Background

The carriage of Salmonella (multidrug‐resistant or antibiotic susceptible) in the lymph system of cattle may contribute to pathogen transmission to consumers via ground beef and may cause foodborne disease if beef is improperly handled during its preparation. The U.S. beef industry has adopted a number of pre‐harvest antimicrobial interventions to reduce the entry of the non‐typhoidal salmonellae into the post‐harvest environment. Bacteriophage (phage) are viruses that infect bacteria and are highly successful predators of bacteria. Phage have been shown to be effective in controlling a wide variety of pathogens in livestock species, including Salmonella in poultry and E. coli O157:H7 in cattle and sheep.

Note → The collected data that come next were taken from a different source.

-- ==== Sys2Proof/Config.lean ====
section
/-! DEFINITION. What the spec fixes as a constant of the block (00_scope.md R11, R14), the vocabulary of the
controller register port (20_memory.md R76), and the one free value of the model: the oracle behind that
port (20_memory.md R85). The parameters of 00_scope.md R13 and R14 that vary between instantiations are plain
data in `State` (notes/assumptions/5.md). -/

namespace Sys2Proof

/-- `FRAME_SIZE_LIMIT`, the largest legal `maxFrameSize` (00_scope.md R14). -/
def Config.frameSizeLimit : Nat := 65535

/-- `FRAME_NUM_LIMIT`, the largest legal `maxFrameNum` (00_scope.md R14). -/
def Config.frameNumLimit : Nat := 65535

/-- The largest legal watermark (10_state.md R36, 45_config_control.md R216). -/
def Config.watermarkLimit : Nat := 65535

/-- The read registers of the controller port (20_memory.md R76). -/
inductive ReadReg where
  | ip
  | rs
  | sfifo
  | rxfifo
  | es
deriving DecidableEq, Repr

/-- The write registers of the controller port (20_memory.md R76). -/
inductive WriteReg where
  | ctl
  | cmd
  | txfifo
deriving DecidableEq, Repr

/-- One controller port event: `W(c, regId, value)` or `R(c, regId, value)` (10_state.md R52). -/
inductive PortEvent where
  | write (c : Chan) (r : WriteReg) (v : Word)
  | read (c : Chan) (r : ReadReg) (v : Word)
deriving DecidableEq, Repr

/-- The oracle of 20_memory.md R85, as a free value: it "may depend on the whole `portLog` so far and on
anything outside the block; no rule constrains the choice". It has no body, so no statement can rest on what
it answers. The step consults it when the state's script of answers is used up (notes/assumptions/4.md). -/
opaque Config.oracle : List PortEvent → Chan → ReadReg → Word

end Sys2Proof
end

The objectives of this research were to: i) sample beef feedyards for the identification of Salmonella Newport‐specific bacteriophage, and; ii) characterize recovered phage for the ability to infect and lyse S. Newport and other serovars of S. enterica as a first step to the design of a novel phage‐based antimicrobial intervention strategy to prevent Salmonella carriage in the lymphoidal tissues of beef cattle.

Methodology

Three beef cattle feedyards located in south Texas were selected for sampling and subsequent Salmonella and phage isolation. Feedyards were chosen from amongst a set of cattle feedyards previously identified to be consistently positive or negative for Salmonella carriage in lymph nodes of cattle presented for harvest. Samples of dropped feces, animal pen soils, feed from feed bunks, and water from troughs were aseptically collected. Procedures for the selective enrichment and isolation of Salmonella from collected samples were adapted from standard methods. A set of 31 Salmonella isolates was selected for serotyping analysis to be representative of Salmonella‐positive feedyards and sample types. Feedyard samples were pooled by subsample to produce 36 composite samples containing the three subsamples collected from each pen and sample type. Samples were enriched for phage by a mixed‐host enrichment procedure. Phage were plated and cultured by the soft agar overlay method. For the isolation of individual phage, enrichments were pooled by pen. Individual plaques were picked from each plate, sub‐cultured and propagated by soft agar overlay.

Findings

The majority of Salmonella isolates were recovered from feedyard 1000, where all sample types yielded Salmonella isolates, though feces and soils samples yielded the greatest variety of Salmonella serovars. In the current study, 5.6% of feedyard 2000 samples were positive for Salmonella and all were from pen soil. Of the isolates submitted for serotyping, 19 were typed as S. Anatum, 4 were S. Montevideo, 4 were S. Muenchen, 2 were S. Altona, and there were one isolate each of S. Kentucky and Kralingen. All 36 samples contained phage active against at least one of the Salmonella hosts tested. Phage‐positive samples were distributed evenly over the three samples feedyard sites, suggesting that phage prevalence is not strongly correlated with culturable Salmonella. In the second round of phage detection using Salmonella isolates obtained from feedyard samples, phages were detected far less frequently, with only 12 of 36 samples yielding detectable phage upon enrichment. The detection of phage in samples appeared to be dependent on both host strain and sample type.

Implications

The identification of phage from environmental and fecal samples in feedyards, regardless of the recovery of viable Salmonella serovars, indicates an ecology exists in which host (Salmonella) and predator (phage) are interacting. If confirmed, such an ecology may be able to be harnessed for the development of novel Salmonella‐targeting pre‐harvest food safety interventions capable of reducing Salmonella prevalence on cattle feedyards and subsequent transmission of the pathogen to consumers via beef.